WORK INSTRUCTION ▸ Among the lines below, copy exactly those from the one with "(List.range 40).flatMap (fun i =>" through the one with "errIf (if namesCtx", counting both ends.

Stored dataset items ▸
-- ==== Sys2Proof/Machine/Packets.lean ====
section
/-! DEFINITION. The checks of a command packet that need nothing but the packet, the part and the lifecycle (R17-R22, R413-R415, Tables 15-3
to 15-14, 17-4). -/

namespace Sys2Proof.Machine

/-! ### Opcodes (Table 15-4) -/

def opcodes : List Nat :=
  [0x01, 0x02, 0x03, 0x04, 0x05, 0x06, 0x07, 0x08, 0x09, 0x0A, 0x0B, 0x0C, 0x20, 0x21, 0x22, 0x23, 0x24, 0x30, 0x31, 0x32, 0x33, 0x34,
   0x35, 0x36, 0x40, 0x41, 0x42, 0x50, 0x51, 0x52, 0x53, 0x60, 0x61, 0x62, 0x70, 0x71, 0x72, 0x78, 0x79]

def isAdmin (op : Nat) : Bool := 0x01 ≤ op && op ≤ 0x0C
def isObject (op : Nat) : Bool := 0x30 ≤ op && op ≤ 0x36
def isBlock (op : Nat) : Bool := 0x50 ≤ op && op ≤ 0x53
def isQuery (op : Nat) : Bool := 0x60 ≤ op && op ≤ 0x62
/-- Execution commands (R322, R337). -/
def isExecution (op : Nat) : Bool := [0x23, 0x24, 0x40, 0x41].contains op
/-- Opcodes that need the reduction engine (R34). -/
def needsReduction (op : Nat) : Bool := [0x41, 0x42, 0x70, 0x71, 0x72].contains op

/-- Opcodes that name a context. -/
def namesCtx (p : PacketBits) : Bool :=
  let op := pktOpcode p
  (0x20 ≤ op && op ≤ 0x24) || isObject op || [0x40, 0x41, 0x42, 0x60, 0x61, 0x62, 0x70, 0x71, 0x72].contains op ||
  ((op = 3 || op = 4) && pktField p 8 1 = 0x11) || (op = 7 && pktField p 8 1 = 1)

/-- OPCODE_MAP of this part (R419). -/
def opcodeFitted (s : State) (op : Nat) : Bool := opcodes.contains op && (hasReduction s || !needsReduction op)

/-! ### Lifecycle (Table 17-4, R464) -/

def lifecycleAllows (l : Lifecycle) (p : PacketBits) : Bool :=
  let op := pktOpcode p
  match l with
  | .blank => (isAdmin op && !(op = 0x0C && pktField p 9 1 = 1)) || op = 0x72
  | .provisioned => !([0x40, 0x41, 0x42, 0x70, 0x79].contains op || isQuery op)
  | .deployed => op != 0x79
  | .service => isAdmin op || [0x33, 0x50, 0x72, 0x79].contains op
  | .retired => [0x01, 0x02, 0x04, 0x07, 0x09, 0x0B].contains op

/-- Object, block and query commands need a media key (R464). -/
def keyAllows (s : State) (op : Nat) : Bool := s.sec.keyHeld || !(isObject op || isBlock op || isQuery op)

/-! ### Parameters an opcode names in bytes 8-47: (byte, length, mask of the bits used in a one-byte field) -/

def paramFields (p : PacketBits) : List (Nat × Nat × Nat) :=
  match pktOpcode p with
  | 0x02 => [(8, 1, 255), (16, 8, 255)]
  | 0x03 => [(8, 1, 255), (10, 2, 255), (12, 2, 255), (14, 2, 255), (16, 32, 255)]
  | 0x04 => [(8, 1, 255), (10, 2, 255), (12, 2, 255), (14, 2, 255)]
  | 0x05 => [(8, 4, 255)]
  | 0x06 => [(8, 1, 255)]
  | 0x07 => [(8, 1, 255), (12, 4, 255)]
  | 0x08 => [(8, 1, 255)]
  | 0x09 => [(8, 32, 255)]
  | 0x0A => [(8, 1, 255), (9, 1, 255)]
  | 0x0B => [(8, 1, 255), (12, 4, 255)]
  | 0x0C => [(8, 1, 255), (9, 1, 255)]
  | 0x20 => [(8, 1, 255), (9, 1, 255), (10, 1, 255), (12, 2, 255), (14, 2, 255)]
  | 0x22 => [(8, 1, 255), (9, 1, 15), (12, 4, 255), (16, 8, 255), (24, 4, 255)]
  | 0x24 => [(8, 1, 255), (9, 1, 1)]
  | 0x30 =>
    [(8, 6, 255), (14, 1, 255), (15, 1, 1), (16, 8, 255), (24, 1, 255), (26, 2, 255), (28, 6, 255), (40, 8, 255)]
  | 0x31 =>
    [(8, 6, 255), (14, 1, 7), (15, 1, 255), (16, 8, 255), (24, 8, 255), (32, 4, 255), (36, 2, 255), (38, 2, 255), (40, 1, 255),
     (42, 2, 255), (44, 4, 255)]
  | 0x32 => [(8, 6, 255), (16, 8, 255)]
  | 0x33 => [(8, 6, 255), (16, 8, 255)]
  | 0x34 => [(8, 6, 255), (14, 1, 255)]
  | 0x35 => [(8, 6, 255), (14, 1, 15)]
  | 0x36 => [(8, 6, 255)]
  | 0x40 => [(8, 2, 255), (10, 1, 1), (12, 4, 255), (16, 4, 255), (20, 4, 255), (24, 8, 255), (32, 8, 255), (40, 8, 255)]
  | 0x41 => [(8, 4, 255), (12, 2, 255), (16, 4, 255), (24, 8, 255), (32, 8, 255), (40, 8, 255)]
  | 0x42 => [(8, 4, 255)]
  | 0x50 => [(16, 8, 255), (24, 4, 255)]
  | 0x51 => [(16, 8, 255), (24, 4, 255)]
  | 0x52 => [(16, 8, 255), (24, 4, 255)]
  | 0x60 => [(8, 6, 255), (16, 4, 255), (20, 4, 255)]
  | 0x61 => [(8, 6, 255), (16, 4, 255), (20, 4, 255)]
  | 0x62 => [(8, 6, 255), (16, 4, 255), (20, 4, 255), (24, 8, 255), (40, 8, 255)]
  | 0x71 => [(8, 2, 255), (10, 2, 255)]
  | 0x72 => [(8, 2, 255), (10, 2, 255)]
  | 0x78 => [(8, 1, 255), (9, 1, 255), (12, 4, 255)]
  | 0x79 => [(8, 1, 255), (9, 1, 255), (10, 1, 255), (12, 2, 255), (14, 2, 255), (16, 1, 3)]
  | _ => []

/-- Non-zero bits of bytes 8-47 that the opcode's table does not name, by byte (R413, R19). -/
def paramErr (p : PacketBits) : List Nat :=
  let fs := paramFields p
  (List.range 40).flatMap (fun i =>
    let b := pktField p (8 + i) 1
    let mask := ((fs.find? (fun f => f.1 ≤ 8 + i && 8 + i < f.1 + f.2.1)).map (·.2.2)).getD 0
    errIf (b &&& (255 - mask) != 0) (8 + i))

/-! ### Class, context and buffer -/

/-- Classes: 0 any, 1 any but URGENT, 2 ignored (R415). -/
def classRule (op : Nat) : Nat :=
  if op = 0x07 then 2
  else if [0x01, 0x02, 0x03, 0x04, 0x09, 0x0A, 0x40, 0x42, 0x71, 0x72].contains op then 0 else 1

def headErr (p : PacketBits) : List Nat :=
  let ctx := pktCtx p
  errIf (pktFlags p != 0 || (classRule (pktOpcode p) = 1 && pktClass p = 3)) 1 ++
  errIf (if namesCtx p then ctx = 0 || 255 < ctx else ctx != 0) 2 ++ errIf (pktField p 6 2 != 0) 6

/-- The opcode needs a buffer of at least this many bytes; none where it needs no buffer. A length that another field asks for is a limit of
that field (R19). -/
def bufNeed (p : PacketBits) : Option Nat :=
  match pktOpcode p with
  | 0x01 => some 4096
  | 0x02 => some 0
  | 0x03 => if pktField p 8 1 = 0x11 && pktField p 14 2 != 0 then some 0 else none
  | 0x04 => some (if pktField p 8 1 = 0x11 then 0 else 32)
  | 0x05 => some 64
  | 0x08 => some 4992
  | 0x09 => some 3456
  | 0x23 => some 64
  | 0x24 => if bitOf (pktField p 9 1) 0 then none else some 64
  | 0x32 => some 0
  | 0x33 => some 0
  | 0x40 => some 0
  | 0x41 => if pktField p 16 4 = 0 then none else some 0
  | 0x50 => some 0
  | 0x51 => some 0
  | 0x60 => some 64
  | 0x61 => some 64
  | 0x62 => some 64
  | 0x70 => some 352
  | 0x72 => some 0
  | 0x79 => some 16384
  | _ => none

/-- Longest buffer of an opcode. -/
def bufMax (op : Nat) : Nat :=
  match op with
  | 0x05 => 262144
  | 0x23 => 16777216
  | 0x24 => 16777216
  | 0x40 => 268435456
  | 0x41 => 268435456
  | _ => 2 ^ 32

def bufErr (p : PacketBits) : List Nat :=
  let k := pktBufKind p
  errIf (dirty (leBytes 64 p.toNat) 61 62) 61 ++
  (match k with
   | 0 => errIf (pktBufAddr p != 0) 48 ++ errIf (pktBufLen p != 0) 56 ++ errIf (bufNeed p).isSome 60 ++ errIf (pktNent p != 0) 62
   | 1 => errIf (pktBufAddr p % 64 != 0) 48 ++ errIf (pktBufLen p % 64 != 0) 56 ++ errIf (pktNent p != 0) 62
   | 2 => errIf (pktBufAddr p % 64 != 0) 48 ++ errIf (pktBufLen p % 64 != 0) 56 ++ errIf (pktNent p = 0 || 4096 < pktNent p) 62
   | _ => [60]) ++
  errIf (k != 0 && ((bufNeed p).any (fun n => pktBufLen p < n) || bufMax (pktOpcode p) < pktBufLen p)) 56 ++
  errIf (pktOpcode p = 0x24 && bitOf (pktField p 9 1) 0 && k != 0) 60

/-! ### Feature data of SET_FEATURE (Tables 2-1, 12-7, 14-10, 15-7, 18-2, 19-8) -/

/-- dword `i` of DATA. -/
def featDw (p : PacketBits) (i : Nat) : Nat := pktField p (16 + 4 * i) 4

/-- Dwords of DATA from dword `i` on that are not 0: each is a reserved field. -/
def featTail (p : PacketBits) (i : Nat) : List Nat := (List.range 8).flatMap (fun k => errIf (i ≤ k && featDw p k != 0) (16 + 4 * k))

def setFeatureErr (p : PacketBits) : List Nat :=
  let d0 := featDw p 0
  match pktField p 8 1 with
  | 0x10 =>
    let t := bitsOf d0 14 0
    let q := bitsOf d0 22 16
    errIf (t < 100 || 20000 < t) 16 ++ errIf (bitOf d0 15) 17 ++ errIf (q < 50 || 90 < q || bitsOf d0 31 23 != 0) 18 ++ featTail p 3
  | 0x11 => featTail p 0
  | 0x12 =>
    errIf (bitsOf (featDw p 1) 31 8 != 0) 21 ++ errIf (bitsOf (featDw p 3) 31 8 != 0) 29 ++ featTail p 4
  | 0x14 => errIf (bitOf d0 1 || bitsOf d0 7 6 != 0) 16 ++ errIf (bitsOf d0 31 28 != 0) 19
  | 0x15 =>
    errIf (bitsOf d0 7 0 = 0) 16 ++ errIf (bitsOf d0 15 8 = 0) 17 ++ errIf (bitsOf d0 23 16 = 0) 18 ++ errIf (bitsOf d0 31 24 != 0) 19 ++
    errIf (bitsOf (featDw p 1) 31 11 != 0) 21 ++ errIf (bitsOf (featDw p 2) 31 11 != 0) 25 ++
    errIf (bitsOf (featDw p 3) 31 11 != 0) 29 ++ errIf (bitsOf (featDw p 4) 31 11 != 0) 33 ++ featTail p 5
  | 0x16 =>
    let c := bitsOf d0 11 0
    let t := bitsOf (featDw p 5) 23 16
    errIf (c < 1400 || 3600 < c) 16 ++ errIf (bitsOf d0 15 12 != 0) 17 ++ errIf (bitsOf d0 31 23 != 0) 18 ++
    errIf (t < 85 || 100 < t) 38 ++ errIf (bitsOf (featDw p 5) 31 24 != 0) 39 ++ featTail p 6
  | 0x17 => errIf (bitsOf d0 31 2 != 0) 16 ++ featTail p 2
  | _ => [8]

/-- FID, SEL, FIRST and COUNT of SET_FEATURE and GET_FEATURE. -/
def featureErr (s : State) (p : PacketBits) : List Nat :=
  let fid := pktField p 8 1
  let sel := pktField p 10 2
  let first := pktField p 12 2
  let count := pktField p 14 2
  let isSet := pktOpcode p = 3
  let each := if isSet then 4 else 144
  errIf (fid < 0x10 || 0x17 < fid || (isSet && fid = 0x13)) 8 ++
  errIf ((if fid = 0x13 then 3 else if fid = 0x14 then portPairs s - 1 else 0) < sel) 10 ++
  (if fid = 0x11 then errIf (256 < first + count) 12 ++ errIf (pktBufKind p != 0 && pktBufLen p < each * count) 14
   else errIf (first != 0) 12 ++ errIf (count != 0) 14) ++
  (if isSet then setFeatureErr p else [])

/-! ### Ranges of the other opcodes -/

/-- LBA and NBLK against the logical-block space. -/
def blkErr (s : State) (p : PacketBits) : List Nat :=
  let lba := pktField p 16 8
  let n := pktField p 24 4
  let trim := pktOpcode p = 0x52
  errIf (s.flash.blockGranules * 16 < lba + n || (trim && lba % 16 != 0)) 16 ++
  errIf (n = 0 || (if trim then n % 16 != 0 else 65536 < n || pktBufLen p < n * 4096)) 24

def valueErr (s : State) (p : PacketBits) : List Nat :=
  let b (o : Nat) : Nat := pktField p o 1
  let len := pktBufLen p
  match pktOpcode p with
  | 0x02 => errIf (b 8 = 0 || 6 < b 8) 8 ++ errIf (pktField p 16 8 % 64 != 0) 16
  | 0x03 => featureErr s p
  | 0x04 => featureErr s p
  | 0x05 => errIf (pktField p 8 4 % 64 != 0) 8
  | 0x06 => errIf (1 < b 8) 8
  | 0x07 => errIf (2 < b 8) 8
  | 0x08 => errIf (4 < b 8) 8
  | 0x0A => errIf (portPairs s ≤ b 8) 8 ++ errIf (1 < b 9) 9
  | 0x0B => errIf (3 < b 8) 8 ++ errIf (2 ^ computeDomains s ≤ pktField p 12 4) 12
  | 0x0C => errIf (b 8 < 5 || computeDomains s + 5 ≤ b 8) 8 ++ errIf (1 < b 9) 9
  | 0x20 =>
    errIf (3 < b 8) 8 ++ errIf (b 9 = 0 || computeDomains s < b 9) 9 ++ errIf (b 10 < 10 || 100 < b 10) 10 ++
    errIf (pktField p 12 2 = 0) 12 ++ errIf (pktField p 14 2 = 0) 14
  | 0x22 =>
    errIf (bitOf (b 9) 0 && (b 8 = 0 || 64 < b 8)) 8 ++ errIf (bitOf (b 9) 1 && usableT2 s < pktField p 12 4) 12 ++
    errIf (bitOf (b 9) 2 && userGranules s < pktField p 16 8) 16 ++ errIf (bitOf (b 9) 3 && 2 ^ 24 < pktField p 24 4) 24
  | 0x24 => errIf (if bitOf (b 9) 0 then b 8 != 0 else b 8 = 0 || 50 < b 8) 8
  | 0x30 =>
    let size := pktField p 16 8
    errIf (pktField p 8 6 = 0) 8 ++ errIf (2 < b 14) 14 ++ errIf (b 14 != 0 && b 15 != 0) 15 ++
    errIf (size = 0 || size % 64 != 0 || 2 ^ 40 < size) 16 ++
    (if b 14 = 2 then
      errIf (portPairs s ≤ b 24) 24 ++ errIf (pktField p 26 2 = 0 || 255 < pktField p 26 2) 26 ++ errIf (pktField p 28 6 = 0) 28
    else [(24, 1), (26, 2), (28, 6), (40, 8)].flatMap (fun (f : Nat × Nat) => errIf (pktField p f.1 f.2 != 0) f.1))
  | 0x31 => errIf (bitOf (b 14) 1 && bitOf (b 14) 2) 14 ++ errIf (1 < b 15) 15 ++ errIf (3 < b 40) 40
  | 0x34 => errIf (2 < b 14) 14
  | 0x35 => errIf (bitOf (b 14) 3 && !bitOf (b 14) 2) 14
  | 0x40 =>
    errIf (pktField p 8 2 = 0 || 256 < pktField p 8 2) 8 ++ errIf (len < pktField p 12 4) 12 ++
    errIf (pktField p 16 4 % 64 != 0 || len < pktField p 16 4 + 256 + pktField p 20 4) 16 ++ errIf (65280 < pktField p 20 4) 20 ++
    errIf (bitOf (b 10) 0 && pktField p 24 8 = 0) 24
  | 0x41 => errIf (pktField p 12 2 = 0) 12 ++ errIf (len < pktField p 16 4) 16
  | 0x50 => blkErr s p
  | 0x51 => blkErr s p
  | 0x52 => blkErr s p
  | 0x60 => errIf (pktField p 16 4 % 64 != 0 || len < pktField p 16 4 + pktField p 20 4) 16
  | 0x61 => errIf (pktField p 16 4 % 64 != 0 || len < pktField p 16 4 + pktField p 20 4) 16
  | 0x62 => errIf (pktField p 16 4 % 64 != 0 || len < pktField p 16 4 + pktField p 20 4) 16
  | 0x71 => errIf (4095 < pktField p 8 2 || 4096 < pktField p 8 2 + pktField p 10 2) 8 ++ errIf (pktField p 10 2 = 0 || 4096 < pktField p 10 2) 10
  | 0x72 =>
    errIf (4095 < pktField p 8 2 || 4096 < pktField p 8 2 + pktField p 10 2) 8 ++
    errIf (pktField p 10 2 = 0 || 4096 < pktField p 10 2 || (pktBufKind p != 0 && len < 32 * pktField p 10 2)) 10
  | 0x78 =>
    let t := pktField p 12 4
    let r := match b 8 with
      | 0 => (60, 86400)
      | 1 => (10, 86400)
      | 2 => (10, 3600)
      | _ => (3600, 604800)
    errIf (3 < b 8) 8 ++ errIf (1 < b 9) 9 ++ errIf (t < r.1 || r.2 < t) 12
  | 0x79 =>
    errIf (31 < b 8) 8 ++ errIf (diesPerChannel s ≤ b 9) 9 ++ errIf (3 < b 10) 10 ++ errIf (1279 < pktField p 12 2) 12 ++
    errIf (1535 < pktField p 14 2) 14 ++ errIf (pktBufKind p != 0 && bitOf (b 16) 0 && len < 18432) 16
  | _ => []

/-- Every offending byte of a packet (R19). -/
def packetErrs (s : State) (p : PacketBits) : List Nat := headErr p ++ paramErr p ++ bufErr p ++ valueErr s p

end Sys2Proof.Machine
end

RESULT ▸
  (List.range 40).flatMap (fun i =>
    let b := pktField p (8 + i) 1
    let mask := ((fs.find? (fun f => f.1 ≤ 8 + i && 8 + i < f.1 + f.2.1)).map (·.2.2)).getD 0
    errIf (b &&& (255 - mask) != 0) (8 + i))

/-! ### Class, context and buffer -/

/-- Classes: 0 any, 1 any but URGENT, 2 ignored (R415). -/
def classRule (op : Nat) : Nat :=
  if op = 0x07 then 2
  else if [0x01, 0x02, 0x03, 0x04, 0x09, 0x0A, 0x40, 0x42, 0x71, 0x72].contains op then 0 else 1

def headErr (p : PacketBits) : List Nat :=
  let ctx := pktCtx p
  errIf (pktFlags p != 0 || (classRule (pktOpcode p) = 1 && pktClass p = 3)) 1 ++
  errIf (if namesCtx p then ctx = 0 || 255 < ctx else ctx != 0) 2 ++ errIf (pktField p 6 2 != 0) 6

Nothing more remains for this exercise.